Mercredi 7 février

Lucrecia est une chouette môme. Ce qui n’était pas le cas l’année précédente, ni celle d’avant. Elle a donc le profil typique des élèves d’Ylisse. Pas méchante, sa hargne s’étant apaisée lors du premier trimestre de troisième (toute vanité bue, je dois dire que je suis fort pour ça : réconcilier les mômes avec leur scolarité), mais des lacunes à n’en plus finir. Elle fait ce qu’elle peut pour les combler, et, très doucement, certaines habitudes se mettent en place.

Sauf qu’aujourd’hui, Lucrecia me regarde avec des éclairs dans les yeux. Ne sort pas son cahier. Dort sur sa table ou éclate d’un rire gras quand elle discute avec sa copine. Au bout de quelques minutes, je m’approche d’elle et lui demande quelle erynie a bien pu la mordre (elle a adoré Antigone) :

“Vous, je vous parle plus, vous m’avez mis un rouge !”
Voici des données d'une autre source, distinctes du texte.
/-- Steps add up, so a run of ticks subtracts the sum of its steps. -/
theorem decK_add (j k : Nat) (v : Count) (bcd : Bool) : decK (j + k) v bcd = decK k (decK j v bcd) bcd := by
  induction j generalizing v with
  | zero => simp
  | succ j ih => rw [Nat.succ_add, decK_succ, decK_succ, ih]

/-- One decrement in binary or BCD never changes the low bit twice: two decrements keep the parity (R190). -/
theorem isOdd_dec (v : Count) (bcd : Bool) : isOdd (dec v bcd) = !isOdd v := by
  have hodd : ∀ w : Count, isOdd w = decide (w.toNat % 2 = 1) := by
    intro w
    simp [isOdd, BitVec.getLsbD, Nat.testBit_zero]
  cases bcd
  · simp only [hodd, dec_binary, BitVec.toNat_sub]
    rw [← decide_not]
    apply decide_eq_decide.mpr
    simp only [BitVec.reduceToNat]
    omega
  · have low : ∀ w : Count, isOdd w = (digit 0 w).getLsbD 0 := by
      intro w
      simp [isOdd, digit]
    have flip : ∀ n : BitVec 4, n ≠ 0 → (n - 1).getLsbD 0 = !n.getLsbD 0 := by decide
    rw [low, low, dec_bcd]
    unfold decBcd
    by_cases h : digit 0 v = 0
    · simp only [h, ne_eq, not_true_eq_false, if_false]
      split
      · simp
      · split
        · simp
        · split <;> simp
    · simp only [ne_eq, h, not_false_eq_true, if_true, digit_zero_pack]
      exact flip _ h

/-! The latch and the read (R121, R124). -/

/-- What a latch makes of a channel: the snapshot it holds, or a new one. -/
theorem Chan.latch_eq (ch : Chan) :
    ch.latch = { ch with countLatch := if ch.latched then ch.countLatch else ch.countingElement, latched := true } := by
  cases ch
  rename_i l _ _ _ _ _ _ _ _ _ _ _ _
  cases l <;> rfl

/-- A second latch in a row changes nothing. -/
theorem Chan.latch_latch (ch : Chan) : ch.latch.latch = ch.latch := by
  rw [Chan.latch_eq ch]
  rfl

/-- What a read makes of a channel. -/
theorem Chan.afterRead_eq (ch : Chan) :
    ch.afterRead = { ch with
      latched := ch.latched && (ch.access == .lsbMsb && ch.readState == .firstByte),
      readState :=
        if ch.access = .lsbMsb then (if ch.readState = .firstByte then .secondByte else .firstByte)
        else ch.readState } := by
  cases ch
  rename_i l _ a _ _ _ _ _ _ _ _ r _
  cases l <;> cases a <;> cases r <;> rfl

/-! The count load (R100 to R106). -/

/-- What a first load makes of a channel. -/
theorem Chan.firstLoad_eq (ch : Chan) :
    ch.firstLoad = { ch with
      armed := true, loadPhase := .subsequent,
      countingState :=
        if ch.mode = .mode1 ∨ ch.mode = .mode5 then .waitingForLoadTrigger else .waitingForLoadCycle } := by
  cases ch
  rename_i m _ _ _ _ _ _ _ _ _ _ _
  cases m <;> rfl

/-- What a later load makes of a channel. -/
theorem Chan.subsequentLoad_eq (ch : Chan) :
    ch.subsequentLoad = { ch with
      countingState :=
        if ch.mode = .mode0 ∨ ch.mode = .mode4 then .waitingForLoadCycle else ch.countingState } := by
  cases ch
  rename_i m _ _ _ _ _ _ _ _ _ _ _
  cases m <;> rfl

/-- Load completion is one of the two. -/
theorem Chan.completeLoad_cases (ch : Chan) :
    (ch.loadPhase = .initial ∧ ch.completeLoad = ch.firstLoad) ∨
    (ch.loadPhase = .subsequent ∧ ch.completeLoad = ch.subsequentLoad) := by
  unfold Chan.completeLoad
  cases h : ch.loadPhase
  · exact .inl ⟨rfl, rfl⟩
  · exact .inr ⟨rfl, rfl⟩

/-- The fields a load completion can write. -/
theorem Chan.completeLoad_frame (ch : Chan) :
    ch.completeLoad = { ch with
      armed := ch.completeLoad.armed, loadPhase := ch.completeLoad.loadPhase,
      countingState := ch.completeLoad.countingState } := by
  rcases ch.completeLoad_cases with ⟨_, h⟩ | ⟨_, h⟩ <;> rw [h]
  · rw [Chan.firstLoad_eq]
  · rw [Chan.subsequentLoad_eq]

/-- The first byte of a two-byte load. -/
theorem Chan.writeFirstByte_eq (b : Byte) (ch : Chan) :
    ch.writeFirstByte b = { ch with
      countRegister := withLowByte ch.countRegister b, loadState := .secondByte,
      output := if ch.mode = .mode0 then .low else ch.output,
      countingState := if ch.mode = .mode0 then .waitingForReload else ch.countingState } := by
  cases ch
  rename_i m _ _ _ _ _ _ _ _ _ _ _
  cases m <;> rfl

/-- A count write is one of four cases, by access mode and sequencer. -/
theorem Chan.writeByte_cases (b : Byte) (ch : Chan) :
    (ch.access = .lsb ∧
      ch.writeByte b = Chan.completeLoad { ch with countRegister := withLowByte ch.countRegister b }) ∨
    (ch.access = .msb ∧
      ch.writeByte b = Chan.completeLoad { ch with countRegister := withHighByte ch.countRegister b }) ∨
    (ch.access = .lsbMsb ∧ ch.loadState = .firstByte ∧ ch.writeByte b = ch.writeFirstByte b) ∨
    (ch.access = .lsbMsb ∧ ch.loadState = .secondByte ∧
      ch.writeByte b = Chan.completeLoad
        { ch with countRegister := withHighByte ch.countRegister b, loadState := .firstByte }) := by
  cases ha : ch.access <;> cases hl : ch.loadState <;>
    simp [Chan.writeByte, Chan.writeLsbOnly, Chan.writeMsbOnly, Chan.writeTwoByte, Chan.writeSecondByte, ha, hl]

/-! The gate (R141 to R145). -/

/-- A rising edge. -/
theorem Chan.risingEdge_eq (ch : Chan) :
    ch.risingEdge = { ch with
      countingState :=
        if ch.mode = .mode0 ∨ ch.mode = .mode4 then ch.countingState else .waitingForLoadCycle } := by
  cases ch
  rename_i m _ _ _ _ _ _ _ _ _ _ _
  cases m <;> rfl

/-- A falling edge. -/
theorem Chan.fallingEdge_eq (ch : Chan) :
    ch.fallingEdge = { ch with
      countingState := if ch.mode = .mode2 ∨ ch.mode = .mode3 then .waitingForGate else ch.countingState,
      output := if ch.mode = .mode2 ∨ ch.mode = .mode3 then .high else ch.output } := by
  cases ch
  rename_i m _ _ _ _ _ _ _ _ _ _ _
  cases m <;> rfl

/-- A gate change is a rising edge, a falling edge, or no more than the new level. -/
theorem Chan.setGate_cases (g : Level) (ch : Chan) :
    (ch.countingState ≠ .waitingForReload ∧ ch.gate = .low ∧ g = .high ∧
      ch.setGate g = Chan.risingEdge { ch with gate := .high }) ∨
    (ch.countingState ≠ .waitingForReload ∧ ch.gate = .high ∧ g = .low ∧
      ch.setGate g = Chan.fallingEdge { ch with gate := .low }) ∨
    ((ch.countingState = .waitingForReload ∨ ch.gate = g) ∧ ch.setGate g = { ch with gate := g }) := by
  cases hs : ch.countingState <;> cases hg : ch.gate <;> cases g <;> simp [Chan.setGate, Chan.gateEdge, hs, hg]

/-! The counting rules (R180 to R200). -/

/-- With the gate LOW the rules of modes 0, 2, 3 and 4 change nothing (R180). -/
theorem Chan.gatedModes_low (v : Variant) (ch : Chan) (h : ch.gate = .low) :
    ch.countMode0 = ch ∧ ch.countMode2 = ch ∧ ch.countMode3 v = ch ∧ ch.countMode4 = ch := by
  simp [Chan.countMode0, Chan.countMode2, Chan.countMode3, Chan.countMode4, h]

/-- The fields mode 0 can write. -/
theorem Chan.countMode0_frame (ch : Chan) :
    ch.countMode0 = { ch with
      countingElement := ch.countMode0.countingElement, output := ch.countMode0.output } := by
  cases hg : ch.gate
  · rw [(Chan.gatedModes_low .early ch hg).1, ← hg]
  · simp only [Chan.countMode0, hg]
    split <;> simp [Chan.decBy, hg]

/-- The fields mode 1 can write. -/
theorem Chan.countMode1_frame (ch : Chan) :
    ch.countMode1 = { ch with
      countingElement := ch.countMode1.countingElement, output := ch.countMode1.output } := by
  unfold Chan.countMode1
  dsimp only
  split <;> rfl

/-- Mode 2 changes nothing, counts, or counts to one with the low pulse and the request for a load cycle. -/
theorem Chan.countMode2_cases (ch : Chan) :
    (ch.gate = .low ∧ ch.countMode2 = ch) ∨
    (ch.gate = .high ∧ dec ch.countingElement ch.bcd ≠ 1 ∧
      ch.countMode2 = { ch with countingElement := dec ch.countingElement ch.bcd }) ∨
    (ch.gate = .high ∧ dec ch.countingElement ch.bcd = 1 ∧
      ch.countMode2 =
        { ch with countingElement := 1, output := .low, countingState := .waitingForLoadCycle }) := by
  cases hg : ch.gate
  · exact .inl ⟨rfl, (Chan.gatedModes_low .early ch hg).2.1⟩
  · by_cases h : dec ch.countingElement ch.bcd = 1#16
    · refine .inr (.inr ⟨rfl, h, ?_⟩)
      simp [Chan.countMode2, hg, atOne, h, Chan.decBy]
    · refine .inr (.inl ⟨rfl, h, ?_⟩)
      simp [Chan.countMode2, hg, atOne, h, Chan.decBy]

/-- The fields mode 3 can write. -/
theorem Chan.countMode3_frame (v : Variant) (ch : Chan) :
    ch.countMode3 v = { ch with
      countingElement := (ch.countMode3 v).countingElement, output := (ch.countMode3 v).output } := by
  have step : ∀ k, (if atZero (ch.decBy k).countingElement then (ch.decBy k).toggleReload else ch.decBy k)
      = { ch with
          countingElement :=
            (if atZero (ch.decBy k).countingElement then (ch.decBy k).toggleReload else ch.decBy k).countingElement,
          output := (if atZero (ch.decBy k).countingElement then (ch.decBy k).toggleReload else ch.decBy k).output } := by
    intro k
    split <;> rfl
  cases hg : ch.gate
  · rw [(Chan.gatedModes_low v ch hg).2.2.1, ← hg]
  · simp only [Chan.countMode3, hg]
    rw [← hg]
    split
    · cases v
      · exact step _
      · simp only [Chan.mode3OddLate]
        split
        · split <;> rfl
        · exact step 2
    · exact step 2

/-- The fields the strobe rule can write. -/
theorem Chan.strobe_eq (ch : Chan) :
    ch.strobe = { ch with
      countingElement := dec ch.countingElement ch.bcd,
      output := if dec ch.countingElement ch.bcd = 0 then .low else .high } := by
  unfold Chan.strobe
  by_cases h : dec ch.countingElement ch.bcd = 0#16 <;> simp [atZero, h, Chan.decBy]

/-- The fields the strobe rule of mode 4 can write. -/
theorem Chan.countMode4_frame (ch : Chan) :
    ch.countMode4 = { ch with
      countingElement := ch.countMode4.countingElement, output := ch.countMode4.output } := by
  cases hg : ch.gate
  · rw [(Chan.gatedModes_low .early ch hg).2.2.2, ← hg]
  · simp only [Chan.countMode4, hg]
    rw [Chan.strobe_eq, ← hg]

/-- The fields the strobe rule of mode 5 can write. -/
theorem Chan.countMode5_frame (ch : Chan) :
    ch.countMode5 = { ch with
      countingElement := ch.countMode5.countingElement, output := ch.countMode5.output } := by
  unfold Chan.countMode5
  rw [Chan.strobe_eq]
Soupirs indignés de la classe.

“Oui, c’est vrai, moi aussi, monsieur, vous m’avez un rouge !
– Aaaattendez. Avant que j’ai plein d’idées pour des blagues nulles, de quoi parlez-vous ?
– Ben un rouge ! Dans les compétences, là !
– Aaaah. D’accord. Le brevet blanc. Je situe. Et alors ?
– Ben j’irai pas au lycée !
– Je… Pardon ?
– Avec un rouge on va pas au lycée !
– Ça n’a rien à voir. Vous avez eu 0,25 à votre dictée. Forcément, la compétence orthographique n’est pas acquise. Mais vous l’avez déjà validée plusieurs fois et je vais la réévaluer avant la fin de l’année !
– Comment ça ?… Puis j’en ai marre, je comprends rien, d’où le brevet il est sur 100 là en français ? L’année dernière il était sur 40, et puis il y avait je sais plus combien de points en tout, je comprends plus rien !”
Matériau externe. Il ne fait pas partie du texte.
theorem State.modeSetCommand_chan (s : State) (c : Channel) (a : Access) (f : ModeField) (d : Bool) :
    (s.modeSetCommand c a f d).chan c = (s.chan c).modeSet s.params.variant a (mapMode f) d :=
  s.chan_update_same c _

/-- Settles O14: the mode set stores the load mask and the level that its mode has in R84 and R85. -/
theorem modeSetMaskAndLevel : Obligations.ModeSetMaskAndLevel := by
  intro i s c a f d h
  refine ⟨s.modeSetCommand c a f d, exec_eq_modeSetCommand h, ?_⟩
  rw [State.modeSetCommand_chan]
  simp only [Chan.modeSet_mode, Chan.modeSet_loadMask, Chan.modeSet_output, loadMaskOf_eq, powerOnLevel_eq]
  exact ⟨fun h => if_pos h, fun h => if_neg h, fun h => if_pos h, fun h => if_neg h⟩

/-! The latch (R81, R121). -/

theorem Chan.latch_of_latched {ch : Chan} (h : ch.latched = true) : ch.latch = ch :=
  if_pos h

theorem Chan.latch_of_not_latched {ch : Chan} (h : ch.latched = false) :
    ch.latch = { ch with countLatch := ch.countingElement, latched := true } := by
  rw [Chan.latch_eq, h]
  rfl

/-- A second latch request before the read leaves the whole state as it was. -/
theorem State.latchCommand_of_latched {s : State} {c : Channel} (h : (s.chan c).latched = true) :
    s.latchCommand c = s :=
  State.update_eq_self (Chan.latch_of_latched h)

theorem State.latchCommand_chan (s : State) (c : Channel) : (s.latchCommand c).chan c = (s.chan c).latch :=
  s.chan_update_same c _

/-- Settles O19: every form of the request runs the latch on its channel, which keeps a snapshot or takes one. -/
theorem latchTakesTheFirstSnapshotOnly : Obligations.LatchTakesTheFirstSnapshotOnly := by
  intro i s c h
  refine ⟨⟨s.latchCommand c, exec_eq_latchCommand h, s.update_sameBut c Chan.latch,
    State.latchCommand_of_latched, fun hfree => ?_⟩, decodeControl_latchWord s.params.variant c⟩
  rw [State.latchCommand_chan, Chan.latch_of_not_latched hfree]

end Sys2Proof.Machine
end

section
/-!
SUPPORT. The completion of a count load (R104, R105) and the load cycle it asks for (R161, R162).
-/

namespace Sys2Proof.Machine

theorem exec_completeLoad (c : Channel) (s : State) :
    exec (.completeLoad c) s = .next (s.update c Chan.completeLoad) := rfl

theorem Chan.completeLoad_of_initial {ch : Chan} (h : ch.loadPhase = .initial) : ch.completeLoad = ch.firstLoad := by
  rw [Chan.completeLoad, h]

/-- In modes 1 and 5 a first load waits for the gate (R105). -/
theorem Chan.firstLoad_of_oneShot {ch : Chan} (h : ch.mode = .mode1 ∨ ch.mode = .mode5) :
    ch.firstLoad =
      { ch with armed := true, loadPhase := .subsequent, countingState := .waitingForLoadTrigger } := by
  rw [Chan.firstLoad_eq, if_pos h]

/-- In modes 0, 2, 3 and 4 a first load asks for a load cycle (R105). -/
theorem Chan.firstLoad_of_not_oneShot {ch : Chan} (h : ¬ (ch.mode = .mode1 ∨ ch.mode = .mode5)) :
    ch.firstLoad =
      { ch with armed := true, loadPhase := .subsequent, countingState := .waitingForLoadCycle } := by
  rw [Chan.firstLoad_eq, if_neg h]

/-- A pending load cycle is the first case of the tick, whatever the gate level (R161). -/
theorem Chan.tick_of_waitingForLoadCycle (p : Params) {ch : Chan} (h : ch.countingState = .waitingForLoadCycle) :
    ch.tick p = ch.loadCycle := by
  rw [Chan.tick, h]

theorem State.chTick_chan (s : State) (c : Channel) : (s.chTick c).chan c = (s.chan c).tick s.params :=
  s.chan_update_same c _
Hochements de tête à droite et à gauche. “C’est vrai, on sait plus ce qu’on doir faire, nous, monsieur.”

Je tente de faire retomber la pression. De leur expliquer que tant qu’ils travaillent au mieux, que les appréciations sont bonnes, tout se passera bien. Tout en pensant aux réformes. Aux polémiques, aux débats, aux réseaux sociaux. Et aux gamins qui, tous les deux ans en ce moment, se prennent dans la tronche des conflits d’idées. En plein dans leur avenir.